Quality of treatment can also be measured by considering the length of hospital stays. We found that hospital stays were significantly longer in both obese and underweight children, due possibly to their higher complication rates, although other factors might also have influenced the length of hospital stays. Staying for an additional 1–2 days in case of patients with underweight and obesity is associated with higher financial costs, which implies economic consequences.

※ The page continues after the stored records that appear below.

-- ==== Sys2Proof/Machine/Assembler.lean ====
section
/-! DEFINITION. The assembler syntax the spec writes commands in (spec/30_encoding.md R55) and the pseudo-instructions (R56):
from the characters of a line to the command words it stands for, `none` when the line is not in the syntax. What R55
and R56 leave open about blanks, quotes, digits, out-of-range operands and empty lists is log entry 8 (DESIGN CHOICE,
unsafe). -/

namespace Sys2Proof.Machine.Asm

/-- The text of a line up to a `#` that stands in no quotes (R55). The first argument says whether a string of `CHRP` is open.
R55 gives no scanning order for quotes; the model reads from left to right, takes three characters `'c'` together whatever `c`
is (so `''' # x` is a quoted apostrophe and a comment), takes every character between double quotes as the string's, and gives
any other apostrophe no meaning (DESIGN CHOICE, unsafe: log entry 8). -/
def stripComment : Bool → List Char → List Char
  | _, [] => []
  | true, c :: cs => c :: stripComment (c ≠ '"') cs
  | false, '\'' :: c :: '\'' :: cs => '\'' :: c :: '\'' :: stripComment false cs
  | false, c :: cs => if c = '#' then [] else c :: stripComment (c = '"') cs

/-- The text without its trailing blanks (DESIGN CHOICE, unsafe: log entry 8). -/
def trimRight (cs : List Char) : List Char :=
  (cs.reverse.dropWhile (· = ' ')).reverse

/-- The value of a digit in base 16, either case. -/
def digit (c : Char) : Option Nat :=
  if '0' ≤ c ∧ c ≤ '9' then some (c.toNat - 48)
  else if 'A' ≤ c ∧ c ≤ 'F' then some (c.toNat - 55)
  else if 'a' ≤ c ∧ c ≤ 'f' then some (c.toNat - 87)
  else none

/-- Digits in a base, most significant first, after a value already read. -/
def digits (base : Nat) : List Char → Nat → Option Nat
  | [], acc => some acc
  | c :: cs, acc =>
    match digit c with
    | some d => if d < base then digits base cs (base * acc + d) else none
    | none => none

/-- A hexadecimal number `0x...` (R55). -/
def hexNumber : List Char → Option Nat
  | '0' :: 'x' :: c :: cs => digits 16 (c :: cs) 0
  | _ => none

/-- A number, hexadecimal or decimal (R55). -/
def number (cs : List Char) : Option Nat :=
  match hexNumber cs with
  | some n => some n
  | none => if cs = [] then none else digits 10 cs 0

/-- A number that is at most `max`. -/
def numberUpTo (max : Nat) (cs : List Char) : Option Nat :=
  (number cs).bind fun n => if n ≤ max then some n else none

/-- The code of a printable ASCII character, 32 to 126 (log entry 8). -/
def printable (c : Char) : Option Byte :=
  if 32 ≤ c.toNat ∧ c.toNat ≤ 126 then some (BitVec.ofNat 8 c.toNat) else none

/-- The operand of shape `B`: a number, or one printable character in single quotes (R55). -/
def operandB : List Char → Option Byte
  | ['\'', c, '\''] => printable c
  | cs => (numberUpTo 255 cs).map (BitVec.ofNat 8)

/-- The operand of shape `S` (R55). -/
def operandS (cs : List Char) : Option Sym :=
  (numberUpTo 31 cs).map (BitVec.ofNat 5)

/-- A number that names stand for. -/
def named (names : List (List Char)) (cs : List Char) : Option Nat :=
  match names.idxOf? cs with
  | some n => some n
  | none => numberUpTo (names.length - 1) cs

/-- The operand of shape `V`: 0, 1 or a variant's name (R55). -/
def operandV (cs : List Char) : Option (BitVec 1) :=
  (named [['B', 'E', 'C', 'H', '3', '2'], ['B', 'E', 'C', 'H', '3', '2', 'M']] cs).map (BitVec.ofNat 1)

/-- The operand of shape `R`: 0 to 5 or a register's name (R55). -/
def operandR (cs : List Char) : Option (BitVec 3) :=
  (named [['A', 'C', 'C'], ['V', 'A', 'R'], ['M', 'A', 'T', 'C', 'H'], ['S', 'T', 'A', 'T', 'U', 'S'],
    ['P', 'S', 'T', 'A', 'T', 'E'], ['U', 'S', 'T', 'A', 'T', 'E']] cs).map (BitVec.ofNat 3)

/-- The characters of `CHRP "c1...cn"` after the opening quote (R56). R56 does not say whether `n` may be 0; the model accepts
the empty string, which expands to `CSYM 0` alone (DESIGN CHOICE, unsafe: log entry 8). -/
def quoted : List Char → Option (List Byte)
  | [] => none
  | ['"'] => some []
  | c :: cs => if c = '"' then none else (printable c).bind fun b => (quoted cs).map (b :: ·)

/-- Splits a list of operands at each comma and the blank after it. -/
def splitCommas : List Char → List Char → List (List Char)
  | [], current => [current.reverse]
  | ',' :: ' ' :: cs, current => current.reverse :: splitCommas cs []
  | c :: cs, current => splitCommas cs (c :: current)

/-- The symbols of `CDATA s1, s2, ..., sn` (R56). R56 does not say whether `n` may be 0; the model rejects `CDATA` with no
symbol: `line` finds no operand, or `splitCommas` leaves an empty one (DESIGN CHOICE, unsafe: log entry 8). -/
def symbolList : List (List Char) → Option (List Sym)
  | [] => some []
  | c :: cs => (operandS c).bind fun v => (symbolList cs).map (v :: ·)

/-- The commands of shape `N`, by mnemonic (R47), and the pseudo-instruction `CSEP` (R56). -/
def plainCommands : List (List Char × List Instr) :=
  [(['N', 'O', 'P'], [.nop]), (['S', 'R', 'S', 'T'], [.srst]), (['C', 'I', 'N', 'I', 'T'], [.cinit]),
   (['C', 'F', 'I', 'N'], [.cfin]), (['C', 'V', 'F', 'Y'], [.cvfy]), (['R', 'I', 'N', 'I', 'T'], [.rinit]),
   (['P', 'F', 'L'], [.pfl]), (['U', 'E', 'N', 'D'], [.uend]), (['C', 'S', 'E', 'P'], csep)]

/-- A command with an operand, or a pseudo-instruction with one (R55, R56). -/
def operandCommand (mnemonic operand : List Char) : Option (List Instr) :=
  if mnemonic = ['R', 'D'] then (operandR operand).map fun r => [.rd r]
  else if mnemonic = ['C', 'V', 'S', 'E', 'L'] then (operandV operand).map fun v => [.cvsel v]
  else if mnemonic = ['C', 'H', 'R', 'P', 'H'] then (operandB operand).map fun c => [.chrph c]
  else if mnemonic = ['C', 'H', 'R', 'P', 'L'] then (operandB operand).map fun c => [.chrpl c]
  else if mnemonic = ['C', 'S', 'Y', 'M'] then (operandS operand).map fun v => [.csym v]
  else if mnemonic = ['P', 'B', '8'] then (operandB operand).map fun b => [.pb8 b]
  else if mnemonic = ['U', 'S', '5'] then (operandS operand).map fun v => [.us5 v]
  else if mnemonic = ['C', 'H', 'R', 'P'] then
    match operand with
    | '"' :: cs => (quoted cs).map chrp
    | _ => none
  else if mnemonic = ['C', 'D', 'A', 'T', 'A'] then (symbolList (splitCommas operand [])).map cdata
  else none

/-- `.word 0xNNNN`: an arbitrary 16-bit word, refused or not (R55), written with any number of digits (DESIGN CHOICE, unsafe:
log entry 8). -/
def rawWord (operand : List Char) : Option (List CmdWord) :=
  (hexNumber operand).bind fun n => if n < 2 ^ 16 then some [BitVec.ofNat 16 n] else none

/-- The words a line stands for: none for a blank line or a comment (R55). A mnemonic with no operand is a command of shape `N`
or `CSEP`, so `CDATA` alone is rejected (DESIGN CHOICE, unsafe: log entry 8). -/
def line (text : List Char) : Option (List CmdWord) :=
  let body := trimRight (stripComment false text)
  let mnemonic := body.takeWhile (· ≠ ' ')
  if body = [] then some []
  else
    match body.dropWhile (· ≠ ' ') with
    | [] => (plainCommands.lookup mnemonic).map (·.map encode)
    | _ :: operand =>
      if mnemonic = ['.', 'w', 'o', 'r', 'd'] then rawWord operand
      else (operandCommand mnemonic operand).map (·.map encode)

/-- The words of a program, one command a line (R55). -/
def program : List (List Char) → Option (List CmdWord)
  | [] => some []
  | l :: ls => (line l).bind fun ws => (program ls).map (ws ++ ·)

end Sys2Proof.Machine.Asm
end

Furthermore, we also found that obesity was associated with significantly prolonged length of hospital stays in patients who had undergone open appendectomy, rather than in case of laparoscopic appendectomy. We conclude, therefore, that laparoscopic appendectomy is more favorable for obese pediatric patients than open appendectomy, as has been reported for obese adults and children [6, 14, 15]. Mason et al. postulated that the advantage of the laparoscopic technique in obese patients is entirely due to wound and wound-related complications [23]. In line with this, since obese children often suffer from diabetes, the process of wound healing is worse than that in children with normal weight or underweight. It would be interesting to investigate in a follow-up study whether the occurrence of complications and length of hospital stays are increased in a subpopulation of obese children with diabetes.

Final conclusion

In this study, we demonstrate that underweight increases the negative appendectomy rate significantly and that it should be considered a risk factor for the misdiagnosis of appendicitis. Since both underweight and obese patients showed a tendency toward having increased complication rates and longer hospital stays, we conclude that both underweight and obesity negatively influence the outcome of appendectomy. Since we found that age as well as gender influenced the chance of having a negative appendectomy, we conclude that BMI is not a single factor affecting the diagnosis and treatment of appendicitis. Lastly, laparoscopic appendectomy is recommended in case of obese children in order to decrease the length of hospital stays.